(Data records)
/-- An atomic at its home (R114, R147): it reads the newest value and writes, indivisibly; it is the releases that it was
issued as, and carries on those that it has read (R132). -/
def State.atomicHome (s : State) (w : PWrite) (m : Rmw) (acq : Option Scope) : State × AtomRes :=
  let n := w.bytes.length
  if s.badRead w.space w.addr n then (s, { bad := true })
  else
    let old := leNat (s.readHome 0 w.space w.addr n)
    let seen := { s with stale := [] }
    let es := seen.newest (s.stand w.agent) w.space w.addr n
    let t := { seen.noteFrom w.agent es w.space w.addr n acq with stale := s.stale }
    match m.fn.new (8 * n) old m.c with
    | none => (t, { old := old })
    | some (v, fl) =>
      let t := (t.commit { id := 0, by_ := w.agent, space := w.space, addr := w.addr, old := [], ord := w.ord,
                           rels := if w.ord = .uo then [] else w.rels ++ es.flatMap (·.rels),
                           known := if w.ord = .uo then [] else [w.agent], wide := [], ctx := w.ctx, node := w.node }
                  (bytesOfWord n v)).1
      (t.releaseGen w, { old := old, flags := fl })

/-- The error of data consumed, by its source (R439). -/
def eccFault (src : Nat) : Flt := { code := .machineCheck, s45 := BitVec.ofNat 64 (2 + src * 256) }

/-- The source code of a space (R439). -/
def Space.source : Space → Nat
  | .loft _ => 1
  | .hbm => 2
  | .shared _ => 3

/-- The result of an atomic goes to its windows: those of its lane, or of every lane of the instruction (R29, R235). -/
def State.giveWindows (s : State) (w : PWrite) (m : Rmw) (x : AtomRes) : State :=
  s.modWarp w.gid w.warp fun y =>
    y.modLanes (if m.shared then BitVec.allOnes 64 else oneLane w.lane) fun _ l =>
      { l with windows := l.windows.map fun z =>
          if z.stamp = m.win then
            { z with val := BitVec.ofNat 64 x.old, flags := x.flags,
                     flt := if x.bad then some (eccFault w.space.source) else none }
          else z }

/-- A write that is no atomic reaches its home.  What its agent wrote to a UO location it can pass on only when it has read it
(R149, R150). -/
def State.landPlain (s : State) (w : PWrite) : State :=
  let r := s.commit { id := 0, by_ := w.agent, space := w.space, addr := w.addr, old := [], ord := w.ord,
                      rels := if w.ord = .uo then [] else w.rels,
                      known := if w.ord == .uo && !w.seen then [] else [w.agent], wide := [],
                      ctx := w.ctx, node := w.node } w.bytes
  (if r.2 then r.1.failWrite w.op else r.1).releaseGen w

/-- One write or atomic reaches its home. -/
def State.land1 (s : State) (w : PWrite) : State :=
  match w.rmw with
  | none => s.landPlain w
  | some m =>
    let r := s.atomicHome w m none
    r.1.giveWindows w m r.2

/-- A write of an operation that may still read what it copies reads it now (R126), unless that meets an error.
Marks: DEDUCED, unsafe (assumption 10). -/
def State.reread (s : State) (w : PWrite) : State × PWrite :=
  if w.late.isEmpty || w.late.any fun p => s.badRead p.1 p.2.1 p.2.2 then (s, w)
  else
    (w.late.foldl (fun s p => s.noteFrom w.agent (s.newest (s.stand w.agent) p.1 p.2.1 p.2.2) p.1 p.2.1 p.2.2 none) s,
     { w with bytes := w.late.flatMap fun p => s.readAs w.agent (s.keyOf w.ctx) p.1 p.2.1 p.2.2 })

/-- The writes that pass `p`, with those ahead of them at their locations, reach their homes in order. -/
def State.drain (s : State) (p : PWrite → Bool) : State :=
  let (go, stay) := splitWrites p s.writes
  go.foldl State.land1 { s with writes := stay }

def PWrite.byLane (gid w l : Nat) (x : PWrite) : Bool := x.agent == .lane gid w l

/-- A release takes the write with it: a UO write only when its agent has read it (R149, R150), and an atomic always, since
it is a read too. -/
def PWrite.ordered (x : PWrite) : Bool := x.ord != .uo || x.seen || x.rmw.isSome

/-- The write is an atomic of a lane of a mask. -/
def PWrite.atomicOf (gid w : Nat) (m : W64) (x : PWrite) : Bool :=
  x.rmw.isSome && x.op.isNone && x.gid == gid && x.warp == w && m.getLsbD x.lane

/-- The reads of lanes have returned: their atomics have acted, and their loads have their values. -/
def State.settleReads (s : State) (gid w : Nat) (m : W64) : State :=
  (s.drain (PWrite.atomicOf gid w m)).bindLoads gid w m

/-- An agent's own atomics on some bytes have acted before it reads them (R146). -/
def State.settleOwn (s : State) (a : Agent) (sp : Space) (i n : Nat) : State :=
  s.drain fun x => x.rmw.isSome && x.agent == a && touches x.space x.addr x.bytes.length sp i n

/-- The windows of lanes are about to close: the operations of these have completed (R178, R180). -/
def State.settleWindows (s : State) (gid w : Nat) (m : W64) : State := (s.settleReads gid w m).dropLoads gid w m

/-- The earlier writes of a lane that a release waits for.
Marks: DEDUCED, safe (assumption 11). -/
def State.drainLane (s : State) (gid w l : Nat) : State := s.drain fun x => x.byLane gid w l && x.ordered

/-- The lanes of a mask come to a release event of R133: their earlier writes reach their homes, and their earlier loads
have their values. -/
def State.drainMask (s : State) (gid w : Nat) (m : W64) : State :=
  (s.drain fun x => x.op.isNone && x.gid == gid && x.warp == w && m.getLsbD x.lane && x.ordered).bindLoads gid w m

/-- An SO access waits for the acknowledgement of the lane's earlier SO writes (R142).
Marks: DEDUCED, safe (assumption 11). -/
def State.drainSo (s : State) (gid w l : Nat) : State :=
  s.drain fun x => x.byLane gid w l && x.ord == .so

/-- Lanes of one warp as agents. -/
def laneAgents (gid w : Nat) (m : W64) : List Agent := (lanesIn m).map fun l => .lane gid w l

end Sys2Proof.Machine
end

**Exercise aim**: Using the records above, report each line with the string "length".

**Answer box**:
  let n := w.bytes.length
  s.drain fun x => x.rmw.isSome && x.agent == a && touches x.space x.addr x.bytes.length sp i n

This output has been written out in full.